--- GIVEN INFORMATION Enclosed Below ---

-- ==== Sys2Proof/Machine/Home.lean ====
section
/-! DEFINITION. The homes of bytes: reading and writing HBM and scratchpad at their locations, memory keys, poison marks, machine-check
records, and the accessors of the numbered parts of the state. -/

namespace Sys2Proof.Machine

/-! ### Accessors -/

namespace State

def slot (s : State) (p : Nat) : Slot := KV.get {} s.slots p
def setSlot (s : State) (p : Nat) (x : Slot) : State := { s with slots := KV.set s.slots p x }
def modSlot (s : State) (p : Nat) (f : Slot → Slot) : State := s.setSlot p (f (s.slot p))
def core (s : State) (c : Nat) : Core := KV.get {} s.cores c
def modCore (s : State) (c : Nat) (f : Core → Core) : State := { s with cores := KV.set s.cores c (f (s.core c)) }
def cluster (s : State) (c : Nat) : Cluster := KV.get {} s.clusters c
def modCluster (s : State) (c : Nat) (f : Cluster → Cluster) : State := { s with clusters := KV.set s.clusters c (f (s.cluster c)) }
def die (s : State) (d : Nat) : Die := KV.get {} s.dies d
def modDie (s : State) (d : Nat) (f : Die → Die) : State := { s with dies := KV.set s.dies d (f (s.die d)) }
def launch (s : State) (l : Nat) : Launch := KV.get {} s.launches l
def modLaunch (s : State) (l : Nat) (f : Launch → Launch) : State := { s with launches := KV.set s.launches l (f (s.launch l)) }
def ginst (s : State) (g : Nat) : GInst := KV.get {} s.ginsts g
def modGinst (s : State) (g : Nat) (f : GInst → GInst) : State := { s with ginsts := KV.set s.ginsts g (f (s.ginst g)) }
def part (s : State) (n : Nat) : Part := KV.get {} s.parts n
def modPart (s : State) (n : Nat) (f : Part → Part) : State := { s with parts := KV.set s.parts n (f (s.part n)) }
def rslot (s : State) (r : Nat) : RSlot := KV.get {} s.rslots r
def modRslot (s : State) (r : Nat) (f : RSlot → RSlot) : State := { s with rslots := KV.set s.rslots r (f (s.rslot r)) }
def obj (s : State) (o : Nat) : Obj := KV.get { part := 0, id := 0 } s.objs o
def table (s : State) (t : Nat) : Table := KV.get {} s.tables t
def modTable (s : State) (t : Nat) (f : Table → Table) : State := { s with tables := KV.set s.tables t (f (s.table t)) }
def queue (s : State) (q : Nat) : Queue := KV.get {} s.queues q
def modQueue (s : State) (q : Nat) (f : Queue → Queue) : State := { s with queues := KV.set s.queues q (f (s.queue q)) }
def modBoard (s : State) (f : Board → Board) : State := { s with board := f s.board }

end State

/-! ### Numbers of slots, cores, clusters (R342) -/

/-- Whether a slot or core number names a control core. -/
def isCtl (p : Nat) : Bool := decide (0x8000 ≤ p % 2 ^ 16)
/-- The core of a slot: its PSLOT with SLOT 0. -/
def coreOf (p : Nat) : Nat := p - p % 4
def dieOf (p : Nat) : Nat := p / 2 ^ 13 % 4
/-- The cluster of a compute core: 64 * die + CLUS. -/
def clusterOf (p : Nat) : Nat := p / 2 ^ 7 % 2 ^ 8
def coreInCluster (p : Nat) : Nat := p / 16 % 8
/-- The PSLOT of core `c` of a cluster. -/
def pslotOf (cluster c : Nat) : Nat := cluster * 2 ^ 7 + c * 16
/-- The eight cores of a cluster. -/
def clusterCores (cluster : Nat) : List Nat := (List.range 8).map (pslotOf cluster)
/-- A legal PSLOT word (R342). -/
def pslotOk (v : Nat) : Bool :=
  v / 2 ^ 16 == 0 && v / 4 % 4 == 0 && (v / 2 ^ 15 == 0 || (v / 2 ^ 7 % 2 ^ 6 == 0 && decide (v / 16 % 8 < 4)))
/-- Whether a partition's image is booted: it has entered stage S3 (R434). -/
def Part.booted (e : Part) : Bool := e.en && e.image == 2
/-- The launch key of a launch identifier of a partition. -/
def launchKey (part lid : Nat) : Nat := part * 2 ^ 16 + lid

/-- Entries a channel holds (R19). -/
def chanDepth : Nat := 8

/-- A channel with an entry that arrives in a cycle behind the others. -/
def Chan.push (cycle : Nat) (v : Vec) (c : Chan) : Chan :=
  { c with entries := c.entries ++ [v], times := (c.times ++ [cycle]).drop (c.times.length + 1 - chanDepth) }
/-- The cycles in which a channel's entries arrived, one for each; 0 where it is not known. -/
def Chan.arrivals (c : Chan) : List Nat :=
  let t := c.times.drop (c.times.length - c.entries.length)
  List.replicate (c.entries.length - t.length) 0 ++ t

/-! ### Bytes and words -/

def bytesOfWord (w : Word) : List Byte := leBytes 8 w.toNat
def bytesOfVec (v : Vec) : List Byte := leBytes 16 v.toNat
def vecOfBytes (b : List Byte) : Vec := BitVec.ofNat 128 (ofLe b)
/-- `n` bytes at an offset of a list, as a number. -/
def fieldAt (b : List Byte) (off n : Nat) : Nat := ofLeN n (b.drop off)
/-- Whether the bytes at an offset are all zero. -/
def zeroAt (b : List Byte) (off n : Nat) : Bool := fieldAt b off n == 0
/-- A list with the bytes from an offset replaced. -/
def patch (b : List Byte) (off : Nat) (new : List Byte) : List Byte := b.take off ++ new ++ b.drop (off + new.length)
/-- Bits hi..lo of a number (R58). -/
def bitsN (v hi lo : Nat) : Nat := v / 2 ^ lo % 2 ^ (hi + 1 - lo)
def testBit (v i : Nat) : Bool := v / 2 ^ i % 2 == 1
/-- The lowest multiple of `a` at or above `n`. -/
def alignUp (a n : Nat) : Nat := (n + a - 1) / a * a

/-! ### Homes -/

/-- The first scratchpad location. -/
def spadBase : Nat := 2 ^ 52
/-- The first location of another device. -/
def fabricBase : Nat := 2 ^ 40
def isHbm (loc : Nat) : Bool := decide (loc < fabricBase)
def isSpad (loc : Nat) : Bool := decide (spadBase ≤ loc)
/-- The location of a scratchpad byte of a space. -/
def spadLoc (space off : Nat) : Nat := spadBase + space * 2 ^ 20 + off
/-- The first tile location, and the location of element `k` of a core's tiles, for the marks that their code leaves (R248). -/
def tileBase : Nat := 2 ^ 60
def tileLoc (core k : Nat) : Nat := tileBase + core * 2 ^ 12 + 4 * k

/-- The core of a tile location, and the 64-bit word of its tiles that the location is in (R429). -/
def tileCore (loc : Nat) : Nat := (loc - tileBase) / 2 ^ 12
def tileWord (loc : Nat) : Nat := (loc - tileBase) % 2 ^ 12 / 8
/-- The space of the named regions of a group copy on a virtual core (R12). -/
def copySpace (ginst vcore : Nat) : Nat := 2 ^ 16 + ginst * 2 ^ 21 + vcore
/-- The home die of a physical address (R400). -/
def homeDie (loc : Nat) : Nat := loc / 2 ^ 38 % 4
/-- The home slice within the die (R400). -/
def homeSlice (loc : Nat) : Nat :=
  Nat.xor (Nat.xor (loc / 2 ^ 6 % 2 ^ 5) (loc / 2 ^ 11 % 2 ^ 5)) (loc / 2 ^ 16 % 2 ^ 5)
/-- Whether a physical address lies in populated HBM of a trained stack (R352, R435). -/
def populated (s : State) (pa : Nat) : Bool :=
  decide (pa < 2 ^ 40) && decide (pa % 2 ^ 37 < 80000000000) && !s.board.absent.contains (pa / 2 ^ 37)

/-- The material of a type 1 key; none where the entry is empty or of another type (R353). -/
def memKey (s : State) (k : Nat) : Option (List Byte) :=
  match KV.find? s.keys k with
  | some e => if e.typ == 1 then some e.mat else none
  | none => none

/-- `n` bytes at a location as the home holds them, decrypted where the page has KE (R352). All lie in one 64-byte line when a key is given. -/
def homeRead (s : State) (loc n : Nat) (key : Option Nat) : List Byte :=
  match key.bind (memKey s) with
  | some mat =>
    if isHbm loc then
      let line := loc / 64 * 64
      ((Xts.decrypt mat line (Memory.readN s.mem line 64)).drop (loc % 64)).take n
    else Memory.readN s.mem loc n
  | none => Memory.readN s.mem loc n

/-- The granules that `n` bytes at a location touch. -/
def granules (loc n : Nat) : List Nat :=
  if n = 0 then [] else (List.range ((loc + n - 1) / 16 - loc / 16 + 1)).map (· + loc / 16)

/-- Granules marked as written now: what the homes report (R362, R374). -/
def markWritten (s : State) (loc n : Nat) : State :=
  { s with written := (granules loc n).foldl (fun w g => KV.set w g s.cycle) s.written }

/-- Bytes put at a location: encrypted under a key, and reported. -/
def homePoke (s : State) (loc : Nat) (key : Option Nat) (b : List Byte) : State :=
  let m := match key.bind (memKey s) with
    | some mat =>
      if isHbm loc then
        let line := loc / 64 * 64
        let plain := Xts.decrypt mat line (Memory.readN s.mem line 64)
        Memory.writeN s.mem line (Xts.encrypt mat line (patch plain (loc % 64) b))
      else Memory.writeN s.mem loc b
    | none => Memory.writeN s.mem loc b
  markWritten { s with mem := m } loc b.length

/-! ### Full-empty bits (R174) -/

def feOf (s : State) (loc : Nat) : Bool := KV.get false s.fe (loc / 16)
def setFe (s : State) (loc : Nat) (b : Bool) : State :=
  { s with fe := if b then KV.set s.fe (loc / 16) true else KV.erase s.fe (loc / 16) }

/-! ### Poison (R430) -/

def poisoned (s : State) (gran : Nat) : Bool := KV.get false s.poison gran
/-- The first poisoned location among `n` bytes. -/
def poisonIn (s : State) (loc n : Nat) : Option Nat :=
  ((granules loc n).find? (poisoned s)).map (fun g => if g * 16 < loc then loc else g * 16)
/-- The first poisoned granule that a write of `n` bytes covers only in part. -/
def poisonPart (s : State) (loc n : Nat) : Option Nat :=
  ((granules loc n).find? (fun g => poisoned s g && !(decide (loc ≤ g * 16) && decide (g * 16 + 16 ≤ loc + n)))).map
    (fun g => if g * 16 < loc then loc else g * 16)
/-- Marks cleared by a write of whole granules. -/
def clearPoison (s : State) (loc n : Nat) : State :=
  if s.poison.isEmpty then s else { s with poison := (granules loc n).foldl (fun q g => KV.erase q g) s.poison }

/-! ### Holds (R179) -/

/-- Whether a slot that is not of core `c` holds the line of a location now. -/
def heldElsewhere (s : State) (c loc : Nat) : Bool :=
  s.slots.any (fun e => coreOf e.1 != c && (match e.2.hold with | some (l, t) => l == loc / 64 && decide (s.cycle < t) | none => false))

/-- Whether another slot holds the line of a location now. -/
def heldByOther (s : State) (p : Option Nat) (loc : Nat) : Bool :=
  s.slots.any (fun e => some e.1 != p && (match e.2.hold with | some (l, c) => l == loc / 64 && decide (s.cycle < c) | none => false))

/-! ### L1 copies (R402) -/

/-- A core's copy of a line is given up: its slots read the home next. -/
def dropLine (core loc : Nat) (s : State) : State :=
  if isSpad loc || (s.core core).l1.isEmpty then s
  else s.modCore core (fun c => { c with l1 := c.l1.filter (fun l => l.loc != loc / 64 * 64) })

/-! ### Machine checks (R431, R432) -/

/-- The ring control block and the ring. -/
def ringControl : Nat := 0x1280040000
def ringBase : Nat := 0x1280000000

/-- The fields of a machine-check record that differ from zero. -/
structure McRecord where
  source : Nat
  sev : Nat
  die : Nat := 0
  part : Nat := 0
  launch : Nat := 0
  pslot : Nat := 0
  pa : Nat := 0
  aper : Nat := 0
  unit : Nat := 0
  synd : Nat := 0
  count : Nat := 0

def McRecord.bytes (r : McRecord) (cycle : Nat) : List Byte :=
  leBytes 8 cycle ++ leBytes 1 r.source ++ leBytes 1 r.sev ++ leBytes 1 r.die ++ leBytes 1 r.part ++ leBytes 2 r.launch ++
  leBytes 2 r.pslot ++ leBytes 8 r.pa ++ leBytes 1 r.aper ++ leBytes 1 r.unit ++ leBytes 6 0 ++ leBytes 8 r.synd ++ leBytes 8 r.count ++
  leBytes 16 0

/-- Write a machine-check record, or count it lost when the ring is full, and make MCHECK pending (R431). After a fatal error only the functions of stage S1
run, and none is written (R433). -/
def machineCheck (s : State) (r : McRecord) : State :=
  if s.board.fatal then s else
  let head := ofLe (Memory.readN s.mem ringControl 8)
  let tail := ofLe (Memory.readN s.mem (ringControl + 8) 8)
  let lost := ofLe (Memory.readN s.mem (ringControl + 16) 8)
  let s := s.modBoard (fun b => { b with mcheck := true })
  if (tail + 2 ^ 64 - head) % 2 ^ 64 = 4096 then homePoke s (ringControl + 16) none (leBytes 8 (lost + 1))
  else
    let s := homePoke s (ringBase + 64 * (tail % 4096)) none (r.bytes s.cycle)
    homePoke s (ringControl + 8) none (leBytes 8 (tail + 1))

/-- One count's record (SOURCE 10), when it has crossed a multiple of 1,024 and the ring's memory is open (R434, R442). -/
def countRecord (s : State) (k : Nat) : State :=
  let n := KV.get 0 s.board.counts k
  if s.board.stage == .s2 && decide (KV.get 0 s.board.crossed k < n / 1024) then
    machineCheck (s.modBoard (fun b => { b with crossed := KV.set b.crossed k (n / 1024) }))
      { source := 10, sev := 0, die := if k < 64 then k / 16 else 0, part := 0xFF, count := n }
  else s

/-- A count raised by one (R442). -/
def countUp (k : Nat) (s : State) : State := countRecord (s.modBoard (fun b => { b with counts := KV.modify 0 b.counts k (· + 1) })) k

/-- A corrected error of a die and a SOURCE is counted (R429, R442). -/
def countError (die source : Nat) (s : State) : State := countUp (die * 16 + source) s

/-- The two counters of a port: of arrivals that it lands in no case (R420), and of packets that it drops for their entry (R421). DESIGN CHOICE (log 118). -/
def portCounter (port kind : Nat) : Nat := 64 + 2 * port + kind

/-- SOURCE of a poisoned location's record (R432): a tile, the scratchpad, or the structure in which the line was poisoned: HBM 0, an L2 1, an L1 3. -/
def poisonSource (s : State) (loc : Nat) : Nat :=
  if tileBase ≤ loc then 4 else if isSpad loc then 2 else KV.get 0 s.poisonFrom (loc / 64)

/-- UNIT of a poisoned location's record (R432): the stack of HBM, the slice of an L2, else the number within its die of the core that met it. -/
def poisonUnit (s : State) (loc pslot : Nat) : Nat :=
  match poisonSource s loc with
  | 0 => loc / 2 ^ 37 % 2
  | 1 => homeSlice loc
  | 4 => tileCore loc / 16 % 2 ^ 9
  | _ => pslot / 16 % 2 ^ 9

/-- Whether a location is a tile word that ends the launch that consumes it with DATA-INTEGRITY (R429). -/
def tileIntegrity (s : State) (loc : Nat) : Bool := decide (tileBase ≤ loc) && KV.find? (s.core (tileCore loc)).mx.errs (tileWord loc) == some false

/-- A consumption of poisoned data: the first of a line writes a record (R430, R432); a tile error that ends a launch with DATA-INTEGRITY always writes one (R432). -/
def consumePoison (s : State) (loc : Nat) (die part launch pslot : Nat) : State :=
  let line := loc / 64
  if s.poisonSeen.contains line && !tileIntegrity s loc then s
  else machineCheck { s with poisonSeen := line :: s.poisonSeen, freeCount := s.freeCount + 1 }
    { source := poisonSource s loc, sev := 2, die := if isHbm loc && poisonSource s loc != 3 then homeDie loc else die, part := part, launch := launch, pslot := pslot
      pa := if tileBase ≤ loc then 0 else if isSpad loc then loc % 2 ^ 20 / 16 * 16 else line * 64 % 2 ^ 40
      unit := poisonUnit s loc pslot, synd := (Config.syndrome s.freeCount).toNat }

/-- Poison of a line that a scrub or a write-back finds, when no record has named it yet: a record with SEV 1 (R432). -/
def foundPoison (pa : Nat) (s : State) : State :=
  let line := pa / 64
  if (poisonIn s (line * 64) 64).isSome && !s.poisonSeen.contains line then
    machineCheck { s with poisonSeen := line :: s.poisonSeen, freeCount := s.freeCount + 1 }
      { source := poisonSource s pa, sev := 1, die := homeDie pa, part := 0xFF, pa := line * 64, unit := poisonUnit s pa 0, synd := (Config.syndrome s.freeCount).toNat }
  else s

/-- The partition whose PRANGE holds a physical address (R405); none when no enabled partition does. -/
def rangeHas (e : Part) (pa : Nat) : Bool :=
  e.prange.any (fun r =>
    let base := r.2.toNat % 2 ^ 10
    let size := r.2.toNat / 2 ^ 16 % 2 ^ 10
    decide (base * 2 ^ 30 ≤ pa) && decide (pa < (base + size) * 2 ^ 30))

def partOfPa (s : State) (pa : Nat) : Option Nat := (List.find? (fun (e : Nat × Part) => e.2.en && rangeHas e.2 pa) s.parts).map Prod.fst

end Sys2Proof.Machine
end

--- End of Enclosed GIVEN INFORMATION ---

From the records above, copy only the lines starting with the line that holds "def vecOfBytes (b" and going on through the line that holds "def zeroAt (b", exactly as written.

def vecOfBytes (b : List Byte) : Vec := BitVec.ofNat 128 (ofLe b)
/-- `n` bytes at an offset of a list, as a number. -/
def fieldAt (b : List Byte) (off n : Nat) : Nat := ofLeN n (b.drop off)
/-- Whether the bytes at an offset are all zero. -/
def zeroAt (b : List Byte) (off n : Nat) : Bool := fieldAt b off n == 0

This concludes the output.